Early exit testing program established under California law

The California High School Proficiency Exam (CHSPE) was an early exit testing program established under California law (California Education Code Section 48412). Testers who passed the CHSPE received a high school equivalency (HSE) diploma granted by the California State Board of Education, the Certificate of Proficiency.

All individuals and institutions subject to California law that require a high school diploma are required to accept the Certificate of Proficiency as equal to one. However, it is not equivalent to completion of coursework required to graduate high school. The U.S. Office of Personnel Management has ruled it acceptable in federal civilian employment applications, and the U.S. Department of Education recognizes the CHSPE as a high school diploma equivalent for various purposes, including financial aid applications. The University of California system accepts the Certificate of Proficiency awarded by the State Board of Education upon successful completion of CHSPE.
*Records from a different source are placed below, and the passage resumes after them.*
theorem dredgerPass_inv (soft : List ℕ) (hard : List ℕ) (s : State) (h1 : s.Inv) :
    (dredgerPass soft hard s).Inv := by
  unfold dredgerPass
  with_reducible repeat' first | assumption | apply State.count_inv | apply State.setReg_inv | apply correctionWriteBack_inv | apply State.eccCorrect_inv | apply State.upset_inv | apply State.Inv_foldl | intro _

theorem dredgeLate_inv (s : State) (h1 : s.Inv) :
    (dredgeLate s).Inv := by
  unfold dredgeLate
  with_reducible repeat' first | assumption | apply State.logEv_inv | apply State.setB_inv

/-! ## Time -/

theorem State.modTime_inv (s : State) (f : TimeSt → TimeSt) (h1 : s.Inv) :
    (State.modTime s f).Inv := by
  unfold State.modTime
  with_reducible repeat' first | assumption | apply State.Inv_mk

theorem State.restartWdogAt_inv (s : State) (ahead : Nat) (h1 : s.Inv) :
    (State.restartWdogAt s ahead).Inv := by
  unfold State.restartWdogAt
  with_reducible repeat' first | assumption | apply State.modTime_inv | apply State.Inv_ite | intro _

theorem State.restartWdog_inv (s : State) (h1 : s.Inv) :
    (State.restartWdog s).Inv := by
  unfold State.restartWdog
  with_reducible repeat' first | assumption | apply State.restartWdogAt_inv | apply State.Inv_ite

theorem State.setTrig_inv (s : State) (n : ℕ) (x : TrigSt) (h1 : s.Inv) :
    (State.setTrig s n x).Inv := by
  unfold State.setTrig
  with_reducible repeat' first | assumption | apply State.modTime_inv

theorem State.trigPulse_inv (s : State) (n : ℕ) (h1 : s.Inv) :
    (State.trigPulse s n).Inv := by
  unfold State.trigPulse
  with_reducible repeat' first | assumption | apply State.setTrig_inv | apply State.Inv_ite | intro _

theorem State.trigDrive_inv (s : State) (n : ℕ) (h1 : s.Inv) :
    (State.trigDrive s n).Inv := by
  unfold State.trigDrive
  with_reducible repeat' first | assumption | apply State.setTrig_inv | apply State.Inv_ite | intro _

theorem State.trigRelease_inv (s : State) (n : ℕ) (h1 : s.Inv) :
    (State.trigRelease s n).Inv := by
  unfold State.trigRelease
  with_reducible repeat' first | assumption | apply State.setTrig_inv

theorem State.trigSafe_inv (s : State) (n : ℕ) (h1 : s.Inv) :
    (State.trigSafe s n).Inv := by
  unfold State.trigSafe
  with_reducible repeat' first | assumption | apply State.trigRelease_inv | apply State.Inv_ite | intro _

theorem State.trigModeChange_inv (s : State) (n : Nat) (h1 : s.Inv) :
    (State.trigModeChange s n).Inv := by
  unfold State.trigModeChange
  with_reducible repeat' first | assumption | apply State.trigRelease_inv | apply State.setTrig_inv | apply State.Inv_ite | intro _

theorem State.trigStepLate_inv (s : State) (old : Nat) (new : Nat) (n : Nat) (h1 : s.Inv) :
    (State.trigStepLate s old new n).Inv := by
  unfold State.trigStepLate
  with_reducible repeat' first | assumption | apply State.setTrig_inv | apply State.trigPulse_inv | apply State.setB_inv | apply State.Inv_ite | intro _

theorem State.setTcap_inv (s : State) (n : ℕ) (l : List TcapEntry) (h1 : s.Inv) :
    (State.setTcap s n l).Inv := by
  unfold State.setTcap
  with_reducible repeat' first | assumption | apply State.modTime_inv

theorem State.setTxts_inv (s : State) (n : ℕ) (l : List TxtsEntry) (h1 : s.Inv) :
    (State.setTxts s n l).Inv := by
  unfold State.setTxts
  with_reducible repeat' first | assumption | apply State.modTime_inv

theorem State.pushTxts_inv (s : State) (n : ℕ) (e : TxtsEntry) (h1 : s.Inv) :
    (State.pushTxts s n e).Inv := by
  unfold State.pushTxts
  with_reducible repeat' first | assumption | apply State.setB_inv | apply State.setTxts_inv | apply State.count_inv | apply State.Inv_ite | intro _

theorem State.pushTcap_inv (s : State) (n : ℕ) (rising : Bool) (h1 : s.Inv) :
    (State.pushTcap s n rising).Inv := by
  unfold State.pushTcap
  with_reducible repeat' first | assumption | apply State.setB_inv | apply State.setTcap_inv | apply State.count_inv | apply State.Inv_ite | intro _

theorem State.holdover_inv (s : State) (h1 : s.Inv) :
    (State.holdover s).Inv := by
  unfold State.holdover
  with_reducible repeat' first | assumption | apply State.setB_inv | apply State.logEv_inv | apply State.Inv_ite

theorem timeHook_inv (a0 : Nat) (i : Nat) (old : Word) (w : Word) (s : State) (h1 : s.Inv) :
    (timeHook a0 i old w s).Inv := by
  unfold timeHook
  with_reducible repeat' first | assumption | apply State.holdover_inv | apply State.restartWdog_inv | apply State.modTime_inv | apply State.clrB_inv | apply State.trigModeChange_inv | apply State.trigPulse_inv | apply State.Inv_ite | intro _

theorem State.latchNow_inv (s : State) (h1 : s.Inv) :
    (State.latchNow s).Inv := by
  unfold State.latchNow
  with_reducible repeat' first | assumption | apply State.setReg_inv

theorem State.popTxts_inv (s : State) (n : ℕ) (h1 : s.Inv) :
    (State.popTxts s n).Inv := by
  unfold State.popTxts
  with_reducible repeat' first | assumption | apply State.setReg_inv | apply State.setTxts_inv | split

theorem State.popTcap_inv (s : State) (n : ℕ) (h1 : s.Inv) :
    (State.popTcap s n).Inv := by
  unfold State.popTcap
  with_reducible repeat' first | assumption | apply State.setReg_inv | apply State.setTcap_inv | split

theorem timeRead_inv (a0 : ℕ) (i : ℕ) (s : State) (h1 : s.Inv) :
    (timeRead a0 i s).Inv := by
  unfold timeRead
  with_reducible repeat' first | assumption | apply State.latchNow_inv | apply State.popTxts_inv | apply State.popTcap_inv | apply State.Inv_ite | intro _

theorem timeAdvance_inv (s : State) (h1 : s.Inv) :
    (timeAdvance s).Inv := by
  unfold timeAdvance
  with_reducible repeat' first | assumption | apply State.modTime_inv

theorem kickApply_inv (s : State) (h1 : s.Inv) :
    (kickApply s).Inv := by
  unfold kickApply
  with_reducible repeat' first | assumption | apply State.modTime_inv | apply State.restartWdog_inv | apply State.Inv_ite | intro _

theorem stateWatchdogExpiry_inv (s : State) (h1 : s.Inv) :
    (stateWatchdogExpiry s).Inv := by
  unfold stateWatchdogExpiry
  with_reducible repeat' first | assumption | apply State.modTime_inv | apply State.putF_inv | apply State.holdover_inv | apply State.Inv_ite | intro _

theorem periodicRise_inv (n : ℕ) (s : State) (h1 : s.Inv) :
    (periodicRise n s).Inv := by
  unfold periodicRise
  with_reducible repeat' first | assumption | apply State.trigPulse_inv | apply State.setTrig_inv | apply State.Inv_ite | intro _

theorem pulseEnd_inv (n : ℕ) (s : State) (h1 : s.Inv) :
    (pulseEnd n s).Inv := by
  unfold pulseEnd
  with_reducible repeat' first | assumption | apply State.trigRelease_inv | apply State.Inv_ite | intro _ | split

theorem captureEdge_inv (n : ℕ) (rising : Bool) (s : State) (h1 : s.Inv) :
    (captureEdge n rising s).Inv := by
  unfold captureEdge
  with_reducible repeat' first | assumption | apply State.pushTcap_inv | apply State.Inv_ite | intro _

end Sys2Proof.Machine
end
In 2023, the exam program was discontinued and replaced by the California Proficiency Program. This was due to the SAT10, the examination the CHSPE was based on, becoming obsolete and the new CPP being administered by the HiSET and GED.

==Eligibility==
While current enrollment in school was not required, testers had to be at least 16 years old or enrolled in at least two semesters of the 10th grade. Students enrolled in schools outside of California could not register until they were sixteen years of age. Testers had to pay a fee of $230 (2021–2022) by the regular registration deadline or more if late, and sit during one or more of the three (two in 2022) exam dates offered a year.

==Structure==
The exam tested individuals based on the high school curriculum in California using a format similar to that of the Stanford Achievement Test (SAT10). Those who had previously taken the California High School Exit Exam (CAHSEE), required of all high school students to graduate in California, found the CHSPE similar in format, but longer in length and with more difficult, rigorous questions.
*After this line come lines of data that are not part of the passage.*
-- ==== Sys2Proof/Laws/CanonUnits.lean ====
section
/-! SUPPORT. Every operation of the units of the block keeps the tables of the state in canonical form. -/
namespace Sys2Proof.Machine

/-! ## Ferry -/

theorem State.setFq_inv (s : State) (n : ℕ) (q : FqSt) (h1 : s.Inv) :
    (State.setFq s n q).Inv := by
  unfold State.setFq
  with_reducible repeat' first | assumption | apply twf_tput | apply State.Inv.fqOk | apply State.Inv_fq

theorem State.fqPush_inv (s : State) (n : ℕ) (w : FqWord) (h1 : s.Inv) :
    (State.fqPush s n w).Inv := by
  unfold State.fqPush
  with_reducible repeat' first | assumption | apply State.setFq_inv | apply State.tickFree_inv | apply State.Inv_ite | intro _

theorem State.fqPushAll_inv (s : State) (n : ℕ) (ws : List FqWord) (h1 : s.Inv) :
    (State.fqPushAll s n ws).Inv := by
  unfold State.fqPushAll
  with_reducible repeat' first | assumption | apply State.fqPush_inv | apply State.Inv_foldl | intro _

theorem State.fqDrop_inv (s : State) (n : ℕ) (h1 : s.Inv) :
    (State.fqDrop s n).Inv := by
  unfold State.fqDrop
  with_reducible repeat' first | assumption | apply State.setB_inv | apply State.setSat_inv | apply State.setFq_inv | apply State.Inv_ite | intro _

theorem State.fqOffer_inv (s : State) (n : ℕ) (ws : List FqWord) (h1 : s.Inv) :
    (State.fqOffer s n ws).Inv := by
  unfold State.fqOffer
  with_reducible repeat' first | assumption | apply State.fqPushAll_inv | apply State.fqDrop_inv | apply State.Inv_ite | intro _

theorem State.fqLeave_inv (s : State) (k : Nat) (data : Nat) (h1 : s.Inv) :
    (State.fqLeave s k data).Inv := by
  unfold State.fqLeave
  with_reducible repeat' first | assumption | apply State.modMm_inv | apply State.Inv_ite | intro _ | dsimp only | (apply State.Inv_of_pair; · assumption) | (apply State.Inv_of_pair'; · assumption)

theorem State.fqPop_inv (s : State) (n : Nat) (h1 : s.Inv) :
    (State.fqPop s n).Inv := by
  unfold State.fqPop
  with_reducible repeat' first | assumption | apply State.count_inv | apply State.setB_inv | apply State.fqLeave_inv | apply State.setFq_inv | apply State.Inv_ite | intro _ | dsimp only | split

theorem State.rxCut_inv (s : State) (n : Nat) (popped : Bool) (h1 : s.Inv) :
    (State.rxCut s n popped).Inv := by
  unfold State.rxCut
  refine State.forN_inv _ _ _ h1 fun u e hu => ?_
  exact State.Inv_ite (fun _ => State.Inv_qe hu (twf_tput hu.qeOk _ _)) (fun _ => hu)

theorem State.fqFlush_inv (s : State) (n : Nat) (h1 : s.Inv) :
    (State.fqFlush s n).Inv := by
  unfold State.fqFlush
  with_reducible repeat' first | assumption | apply State.rxCut_inv | apply State.fqLeave_inv | apply State.setFq_inv | apply State.Inv_ite | apply State.Inv_foldl | apply State.Inv_foldl_fst | intro _ | dsimp only | (apply State.Inv_of_pair; · assumption) | (apply State.Inv_of_pair'; · assumption)

theorem fqSkipWords_inv (a0 : ℕ) (a1 : ℕ) (a2 : State) (h1 : a2.Inv) :
    (fqSkipWords a0 a1 a2).1.Inv := by
  fun_induction fqSkipWords a0 a1 a2
  all_goals with_reducible repeat' first | assumption | apply State.fqPop_inv | apply_assumption

theorem State.fqSkip_inv (s : State) (n : ℕ) (h1 : s.Inv) :
    (State.fqSkip s n).1.Inv := by
  unfold State.fqSkip
  with_reducible repeat' first | assumption | apply fqSkipWords_inv

theorem State.fqPopN_inv (s : State) (n : ℕ) (a2 : ℕ) (h1 : s.Inv) :
    (State.fqPopN s n a2).Inv := by
  fun_induction State.fqPopN s n a2
  all_goals with_reducible repeat' first | assumption | apply State.fqPop_inv | apply_assumption

theorem State.setRawCell_inv (s : State) (c : Nat) (i : Nat) (f : FqWord → FqWord) (h1 : s.Inv) :
    (State.setRawCell s c i f).Inv := by
  unfold State.setRawCell
  with_reducible repeat' first | assumption | apply State.setFq_inv | apply State.wrN_inv | apply State.modMm_inv | apply State.Inv_ite | intro _ | dsimp only | (apply State.Inv_of_pair; · assumption) | (apply State.Inv_of_pair'; · assumption) | split

theorem ferryHook_inv (a0 : ℕ) (i : ℕ) (w : Word) (s : State) (h1 : s.Inv) :
    (ferryHook a0 i w s).Inv := by
  unfold ferryHook
  with_reducible repeat' first | assumption | apply State.fqFlush_inv | apply State.setFq_inv | apply State.setReg_inv | apply State.fqPush_inv | apply State.Inv_ite | intro _

theorem State.fqDataRead_inv (s : State) (n : ℕ) (h1 : s.Inv) :
    (State.fqDataRead s n).Inv := by
  unfold State.fqDataRead
  with_reducible repeat' first | assumption | apply State.setReg_inv | apply State.fqPop_inv | split

theorem ferryRead_inv (a0 : ℕ) (i : ℕ) (s : State) (h1 : s.Inv) :
    (ferryRead a0 i s).Inv := by
  unfold ferryRead
  with_reducible repeat' first | assumption | apply State.fqDataRead_inv | apply State.Inv_ite | intro _

/-! ## Qe -/

theorem State.setQe_inv (s : State) (n : ℕ) (q : QeSt) (h1 : s.Inv) :
    (State.setQe s n q).Inv := by
  unfold State.setQe
  with_reducible repeat' first | assumption | apply twf_tput | apply State.Inv.qeOk | apply State.Inv_qe

theorem State.setLow_inv (s : State) (n : ℕ) (a : ℕ) (v : ℕ) (h1 : s.Inv) :
    (State.setLow s n a v).Inv := by
  unfold State.setLow
  with_reducible repeat' first | assumption | apply State.store_inv

theorem State.fixLow_inv (s : State) (n : ℕ) (h1 : s.Inv) :
    (State.fixLow s n).Inv := by
  unfold State.fixLow
  with_reducible repeat' first | assumption | apply State.wrN_inv | apply State.Inv_ite | intro _

theorem State.setQflags_inv (s : State) (n : ℕ) (v : ℕ) (h1 : s.Inv) :
    (State.setQflags s n v).Inv := by
  unfold State.setQflags
  with_reducible repeat' first | assumption | apply State.setLow_inv

theorem State.raiseEv_inv (s : State) (n : ℕ) (e : ℕ) (h1 : s.Inv) :
    (State.raiseEv s n e).Inv := by
  unfold State.raiseEv
  with_reducible repeat' first | assumption | apply State.setReg_inv

theorem State.clearEv_inv (s : State) (n : ℕ) (mask : ℕ) (h1 : s.Inv) :
    (State.clearEv s n mask).Inv := by
  unfold State.clearEv
  with_reducible repeat' first | assumption | apply State.setReg_inv

theorem State.raisePsig_inv (s : State) (p : Nat) (h1 : s.Inv) :
    (State.raisePsig s p).Inv := by
  unfold State.raisePsig
  with_reducible repeat' first | assumption | apply State.forN_inv | apply State.raiseEv_inv | apply State.Inv_ite | intro _

theorem State.raiseDmaw_inv (s : State) (c : ℕ) (h1 : s.Inv) :
    (State.raiseDmaw s c).Inv := by
  unfold State.raiseDmaw
  with_reducible repeat' first | assumption | apply State.forN_inv | apply State.raiseEv_inv | apply State.Inv_ite | intro _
The CHSPE tests included mathematics and English-Language Arts (reading and writing). The English-Language Arts section included grammar and vocabulary questions, and also asked the examinee to write an essay. The math section assessed students on geometry, algebra, and pre-algebra. Testers had three and a half hours to complete the exam and were free to divide their time as they wished between the two sections.

===Mathematics===
The CHSPE mathematics section had 50 multiple-choice questions broken into 5 content clusters: number sense and operations; patterns, relationships, and algebra; data, statistics, and probability; and geometry and measurement. Testers had to score at least 350 within a range of 250–450 to pass the math section.

===English language arts===
The CHSPE English-language arts section had two subtests of reading and language (writing).

====Reading====
The reading subtest had 84 multiple-choice questions broken into seven content clusters: initial understanding; interpretation; critical analysis; strategies; synonyms; multiple meaning words; and context clues. Testers had to score at least 350 within a range of 250–450 to pass the reading subtest.

====Language with writing====
The language subtest had 48 multiple-choice questions broken into six content clusters: capitalization; usage; punctuation; sentence structure; pre-writing; content and organization, in addition to a writing subtask. Testers had to score at least 350 within a range of 250–450 on the language subtest, in addition to at least a 2.5 within a score range of 1–5 on the writing subtask to pass the English-language arts section.

==CHSPE vs. GED==
The CHSPE was based on the SAT10 and only administered in English, targeted at homeschoolers, students who wanted to legally conclude high school before 18, and/or start college early, such as gifted and talented ed students. Other alumni included entertainment industry or agriculture professionals who preferred to start working at an earlier age.

In contrast, the GED was traditionally only for people over 18 years of age.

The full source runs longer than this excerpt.